All of the tracks were unavailable on other recordings at the time. A studio version of "Crow" was released later the same year on the album At Action Park, but the other three songs would not appear in studio versions until subsequent albums were released many years later.

===2004 Peel session===
The eight tracks on the 2004 session were recorded live in front of a studio audience at BBC Maida Vale and broadcast simultaneously. The session was undertaken a few weeks after John Peel had died and the performance was dedicated to his memory.
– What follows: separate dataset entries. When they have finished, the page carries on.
/-! ### Names, codes and cells -/

/-- The names of the GPRs in the order of the tables R25 to R28 have the codes 0 to 63, those of the SPRs in
the order of R51 the codes 0 to 15; so every GPR code and every SPR code up to 15 has exactly one name. -/
def Obligations.EveryGprAndSprHasOneName : Prop :=
  let gprs : List GprName :=
    [.zero, .ra, .sp, .gp, .tp, .t 0, .t 1, .t 2, .s 0, .s 1, .a 0, .a 1, .a 2, .a 3, .a 4, .a 5] ++
    [.t 3, .t 4, .t 5, .t 6, .s 2, .s 3, .s 4, .s 5, .a 6, .a 7, .a 8, .a 9, .a 10, .a 11, .a 12, .a 13] ++
    [.addr 0, .addr 1, .addr 2, .addr 3, .addr 4, .addr 5, .addr 6, .addr 7] ++
    [.addr 8, .addr 9, .addr 10, .addr 11, .addr 12, .addr 13, .addr 14, .addr 15] ++
    [.tmp 0, .tmp 1, .tmp 2, .tmp 3, .tmp 4, .tmp 5, .tmp 6, .tmp 7] ++
    [.tmp 8, .tmp 9, .tmp 10, .tmp 11, .tmp 12, .tmp 13, .tmp 14, .tmp 15]
  let sprs : List SprName :=
    [.pc, .sp, .fp, .lr, .flags, .coreId, .threadId, .priority, .config, .features, .cacheCtrl, .powerCtrl] ++
    [.reserved 0, .reserved 1, .reserved 2, .reserved 3]
  gprs.map (fun n => (RegName.gpr n).designator) = (List.range 64).map (fun k => ⟨.gpr, BitVec.ofNat 6 k⟩) ∧
  sprs.map (fun n => (RegName.spr n).designator) = (List.range 16).map (fun k => ⟨.spr, BitVec.ofNat 6 k⟩) ∧
  (∀ c : Code, ∃ n : GprName, (RegName.gpr n).designator = ⟨.gpr, c⟩) ∧
  (∀ n m : GprName, (RegName.gpr n).designator = (RegName.gpr m).designator → n = m) ∧
  (∀ c : Code, c.toNat ≤ 15 → ∃ n : SprName, (RegName.spr n).designator = ⟨.spr, c⟩) ∧
  (∀ n m : SprName, (RegName.spr n).designator = (RegName.spr m).designator → n = m)

/-- ADDRn and R(32+n) are two names of one register, the 64-bit cell G[32+n], for all sixteen n: what
is written under either name is read whole under the other (R30). -/
def Obligations.AddrNamesAreTheAddressRegisters : Prop :=
  ∀ (n : Fin 16) (s t : State) (v : BitVec 64),
    let a := (RegName.gpr (.addr n)).designator
    let r := (RegName.r ⟨32 + n.val, by omega⟩).designator
    a = r ∧ a.width = .bits 64 ∧ a.loc s.params = some (.g ⟨31 + n.val, by omega⟩) ∧
    (exec (.write1 a (.bits 64 v)) s = .next t →
      exec (.read1 r) t = .next ((t.logResults [.bits 64 v]).advanceDraws 1)) ∧
    (exec (.write1 r (.bits 64 v)) s = .next t →
      exec (.read1 a) t = .next ((t.logResults [.bits 64 v]).advanceDraws 1))

/-- Which codes name a usable register in each file, and the width of each view, by the leading bits
of the code (R69, R102 to R105; refusing the codes without a row: D20 of the spec). -/
def Obligations.CodesAndWidthsOfTheFourFiles : Prop :=
  ∀ c : Code,
    (Designator.valid ⟨.gpr, c⟩ = true ∧ Designator.width ⟨.gpr, c⟩ = .bits 64) ∧
    (Designator.valid ⟨.fpr, c⟩ = true ∧
      (c.extractLsb' 4 2 = 0b00#2 → Designator.width ⟨.fpr, c⟩ = .bits 32) ∧
      (c.extractLsb' 4 2 = 0b01#2 → Designator.width ⟨.fpr, c⟩ = .bits 64) ∧
      (c.extractLsb' 4 2 = 0b10#2 → Designator.width ⟨.fpr, c⟩ = .bits 128) ∧
      (c.extractLsb' 4 2 = 0b11#2 → Designator.width ⟨.fpr, c⟩ = .ap)) ∧
    (Designator.valid ⟨.vr, c⟩ = (c.extractLsb' 5 1 == 0#1) ∧
      (c.extractLsb' 4 2 = 0b00#2 → Designator.width ⟨.vr, c⟩ = .bits 512) ∧
      (c.extractLsb' 3 3 = 0b010#3 → Designator.width ⟨.vr, c⟩ = .bits 256) ∧
      (c.extractLsb' 2 4 = 0b0110#4 → Designator.width ⟨.vr, c⟩ = .bits 128) ∧
      (c.extractLsb' 2 4 = 0b0111#4 → Designator.width ⟨.vr, c⟩ = .bits 64)) ∧
    (Designator.valid ⟨.spr, c⟩ = decide (c.toNat < 12) ∧
      (c = 5#6 ∨ c = 6#6 → Designator.width ⟨.spr, c⟩ = .bits 32) ∧
      (c = 7#6 → Designator.width ⟨.spr, c⟩ = .bits 8) ∧
      (c ≠ 5#6 ∧ c ≠ 6#6 ∧ c ≠ 7#6 → Designator.width ⟨.spr, c⟩ = .bits 64))

/-- Two FPRs overlap exactly where they are the same register, or Fi, Di, Qi of one row, i below 8 or,
with `FP_ALIAS_ROWS` = 16, below 16 (R37, R72; both values of the parameter: D7 of the spec). -/
def Obligations.FprsOverlapExactlyInARow : Prop :=
  ∀ (p : Params) (c e : Code), Designator.overlap p ⟨.fpr, c⟩ ⟨.fpr, e⟩ = true ↔
    c = e ∨ (c.toNat < 48 ∧ e.toNat < 48 ∧ c.toNat % 16 = e.toNat % 16 ∧
      (c.toNat % 16 < 8 ∨ p.fpAliasRows = .rows16))

/-- Two VRs overlap exactly where they are the same register or stand in one row of the table of R45:
Vj, V(16+j), V(24+j), V(28+j) for j below 4 (R45, R72; the table read as complete: D7 of the spec). -/
def Obligations.VrsOverlapExactlyInARow : Prop :=
  ∀ (p : Params) (c e : Code), Designator.overlap p ⟨.vr, c⟩ ⟨.vr, e⟩ = true ↔
    (c.toNat < 32 ∧ c = e) ∨
      ∃ j < 4, (c.toNat = j ∨ c.toNat = 16 + j ∨ c.toNat = 24 + j ∨ c.toNat = 28 + j) ∧
        (e.toNat = j ∨ e.toNat = 16 + j ∨ e.toNat = 24 + j ∨ e.toNat = 28 + j)

/-- A GPR overlaps itself alone, R0 nothing, an SPR below code 12 itself; registers of two files
overlap only where `SPR_GPR_ALIAS` makes SPR SP, LR, FP the GPRs R2, R1, R8; and of any two registers
each overlaps the other or neither does (R54, R72; the parameter: D12 of the spec). -/
def Obligations.GprsAndSprsOverlapOnlyAsAliased : Prop :=
  ∀ (p : Params) (c e : Code),
    (Designator.overlap p ⟨.gpr, c⟩ ⟨.gpr, e⟩ = true ↔ c = e ∧ c ≠ 0#6) ∧
    (Designator.overlap p ⟨.spr, c⟩ ⟨.spr, e⟩ = true ↔ c = e ∧ c.toNat < 12) ∧
    (Designator.overlap p ⟨.spr, c⟩ ⟨.gpr, e⟩ = true ↔
      p.sprGprAlias = .shared ∧ ((c = 1#6 ∧ e = 2#6) ∨ (c = 3#6 ∧ e = 1#6) ∨ (c = 2#6 ∧ e = 8#6))) ∧
    Designator.overlap p ⟨.gpr, c⟩ ⟨.fpr, e⟩ = false ∧ Designator.overlap p ⟨.gpr, c⟩ ⟨.vr, e⟩ = false ∧
    Designator.overlap p ⟨.spr, c⟩ ⟨.fpr, e⟩ = false ∧ Designator.overlap p ⟨.spr, c⟩ ⟨.vr, e⟩ = false ∧
    Designator.overlap p ⟨.fpr, c⟩ ⟨.vr, e⟩ = false ∧
    ∀ a b : Designator, a.overlap p b = b.overlap p a

/-! ### Reset -/

/-- After reset no cell has a bit with a value, no AP register was written, no operation has run and none
is given, the alias parameters are as the tables are written, and an unspecified bit reads as a draw. The
spec's own choices are D11 (every cell unspecified) and D7, D12 (the parameters). The model's choices are
the 0 that a cell stores in place of unspecified bits (log entry 3), the draw (log entry 4), the program in
State, empty at reset (log entry 1), and the list of results in State (log entry 24). -/
def Obligations.ResetLeavesEveryCellUnspecified : Prop :=
  (∀ l : Loc, State.reset.cellAt l = Cell.unspecified 512) ∧
  (∀ i : Fin 16, State.reset.ap[i].written = false) ∧
  State.reset.results = [] ∧ State.reset.program = [] ∧
  State.reset.params.fpAliasRows = .rows8 ∧ State.reset.params.sprGprAlias = .separate ∧
  State.reset.params.unspecifiedRead = .draw

/-! ### The step -/

/-- Where the next line of the program stands for an operation, the step is that operation on the
state with the line taken off the program (one operation a step: R15). That the program stands in State and
that the step takes the line off it is the model's choice (log entry 1); R91 holds the program outside the
state. -/
def Obligations.StepRunsTheNextOperation : Prop :=
  ∀ (s : State) (l : ProgramLine) (rest : List ProgramLine) (d : Descriptor) (i : Instr),
    s.program = l :: rest → l.resolve s.results = some d → decode d = .ok i →
    step s = exec i (s.withProgram rest)

/-- A run that has no operation left stays where it is (R172; D32 of the spec and log entry 1). -/
def Obligations.StepAtTheEndOfTheProgramStays : Prop :=
  ∀ s : State, s.program = [] → step s = .next s

/-- A line that is no operation, or that names a result no operation gave, is refused by name. A `$k.j` is
the j-th result of the k-th operation, both counted from 1, and names none where k or j is 0 or past the
end; a line stands for the descriptor with each value in its place (R109, R114; the refusals, and results
looked up in State, are the model's choice, log entries 1 and 24). -/
def Obligations.StepRefusesALineThatIsNoOperation : Prop :=
  (∀ (s : State) (l : ProgramLine) (rest : List ProgramLine), s.program = l :: rest →
    (l.resolve s.results = none → step s = .refused .unresolvedValue) ∧
    ∀ (d : Descriptor) (e : DecodeError), l.resolve s.results = some d → decode d = .error e →
      step s = .refused (.undecodable e)) ∧
  (∀ (before after : List (List Value)) (x y : List Value) (v : Value),
    (ValueExpr.result (before.length + 1) (x.length + 1)).resolve (before ++ (x ++ v :: y) :: after) = some v) ∧
  (∀ (rs : List (List Value)) (k j : Nat),
    (k = 0 ∨ j = 0 ∨ rs.length < k ∨ (∀ r, rs[k - 1]? = some r → r.length < j)) →
      (ValueExpr.result k j).resolve rs = none) ∧
  (∀ (rs : List (List Value)) (v : Value), (ValueExpr.literal v).resolve rs = some v) ∧
  ∀ (rs : List (List Value)) (l : ProgramLine) (d : Descriptor), l.resolve rs = some d ↔
    d.mnemonic = l.mnemonic ∧ d.files = l.files ∧ d.codes = l.codes ∧
      l.values.map (ValueExpr.resolve rs) = d.values.map some

/-- A table row's word that the decoder reads as an operation is run by the very next step (the
convention of log entry 2). -/
def Obligations.AFetchedTableWordRunsNext : Prop :=
  ∀ (s : State) (nbits w : Nat) (i : Instr), decodeTableWord nbits w = some i →
    step (s.withFetchWord nbits w) = exec i s

/-- An operation of the program takes its line off the program and puts one list of results after the
earlier ones, which stay as they were: one value for each operand of a READ, none of a WRITE (in program
order: R15, R135; the results of a run: R172). The program in State and its line taken off are the model's
choice (log entry 1), and so is one list for each operation, the empty one for a WRITE (log entry 24). -/
def Obligations.AStepAddsOneListOfResults : Prop :=
  ∀ (s t : State) (l : ProgramLine) (rest : List ProgramLine), s.program = l :: rest → step s = .next t →
    t.program = rest ∧ ∃ (i : Instr) (r : List Value), t.results = s.results ++ [r] ∧
      r.length = (if i.writes = [] then i.designators.length else 0) ∧
      ∃ d, l.resolve s.results = some d ∧ decode d = .ok i

/-! ### The READ patterns -/

/-- READ1 on a machine that faults on an unspecified bit: an invalid designator is refused, an
unspecified bit faults, and otherwise the result is `[RegRead(d1)]` and nothing else changes; R0 reads
as 0, PC as its parameter, and a narrow view after a wider write as the low bits; with the descriptor's
codes and the timing figures (R121). -/
def Obligations.Read1FaultsOrReturnsTheRegister : Prop :=
  ∀ (s : State) (d1 : Designator), s.params.unspecifiedRead = .fault →
    (d1.valid = false → exec (.read1 d1) s = .refused .reservedSpecifier) ∧
    (d1.valid = true → s.specified d1 = false → exec (.read1 d1) s = .fault .unspecifiedRead) ∧
    (d1.valid = true → s.specified d1 = true →
      exec (.read1 d1) s = .next ((s.logResults [s.regRead d1 s.draws]).advanceDraws 1)) ∧
    (d1 = ⟨.gpr, 0⟩ → ∀ t v, exec (.write1 d1 v) s = .next t →
      exec (.read1 d1) t = .next ((t.logResults [.bits 64 0#64]).advanceDraws 1)) ∧
    (d1 = ⟨.gpr, 0⟩ → exec (.read1 d1) s = .next ((s.logResults [.bits 64 0#64]).advanceDraws 1)) ∧
    (d1 = ⟨.spr, 0⟩ → exec (.read1 d1) s = .next ((s.logResults [.bits 64 s.params.pcValue]).advanceDraws 1)) ∧
    (∀ (e : Designator) (w w' : Nat) (b : BitVec w) (t : State), e.overlap s.params d1 = true →
      (d1.file = .fpr ∨ d1.file = .vr) → d1.width = .bits w' → w' < w → exec (.write1 e (.bits w b)) s = .next t →
      exec (.read1 d1) t = .next ((t.logResults [.bits w' (b.setWidth w')]).advanceDraws 1)) ∧
    ((encode (.read1 d1)).codes = ⟨6, d1.code⟩ ∧
      latencyCycles .READ1 = 1 ∧ throughputPerCycle .READ1 = 8)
The songs are:

1. "Ghosts"
2. "The End of Radio"
3. "Canada"
4. "Paco"
5. "Steady As She Goes"
6. "Billiard Player Song"
7. "Dog and Pony Show"
8. "Il Porno Star"

As with the 1994 session, the 2004 recordings included some songs that were unavailable on official releases at the time. "The End of Radio", "Steady As She Goes" and "Paco" were later recorded for the album Excellent Italian Greyhound (2007).

==Critical reception==

Based on 4 reviews, the album received a Metacritic score of 83/100, indicating "[u]niversal acclaim". Pitchfork wrote that The End of Radio "captures, in great fidelity, the acerbic personality and power of Steve Albini's trio". Spectrum Culture gave the album 3.75/5 and described it as "an invaluable document of a band unwilling to be tamed, not even by itself". Allmusic stated that "the clarity of the remastering on The End of Radio makes this a must for fans of Shellac. It would be nice if we could get another live set from this trio that was recorded less than 15 years ago, yet as an artifact of the Live Shellac Experience and a sincere tribute to fallen comrades, this is as good as you could hope for".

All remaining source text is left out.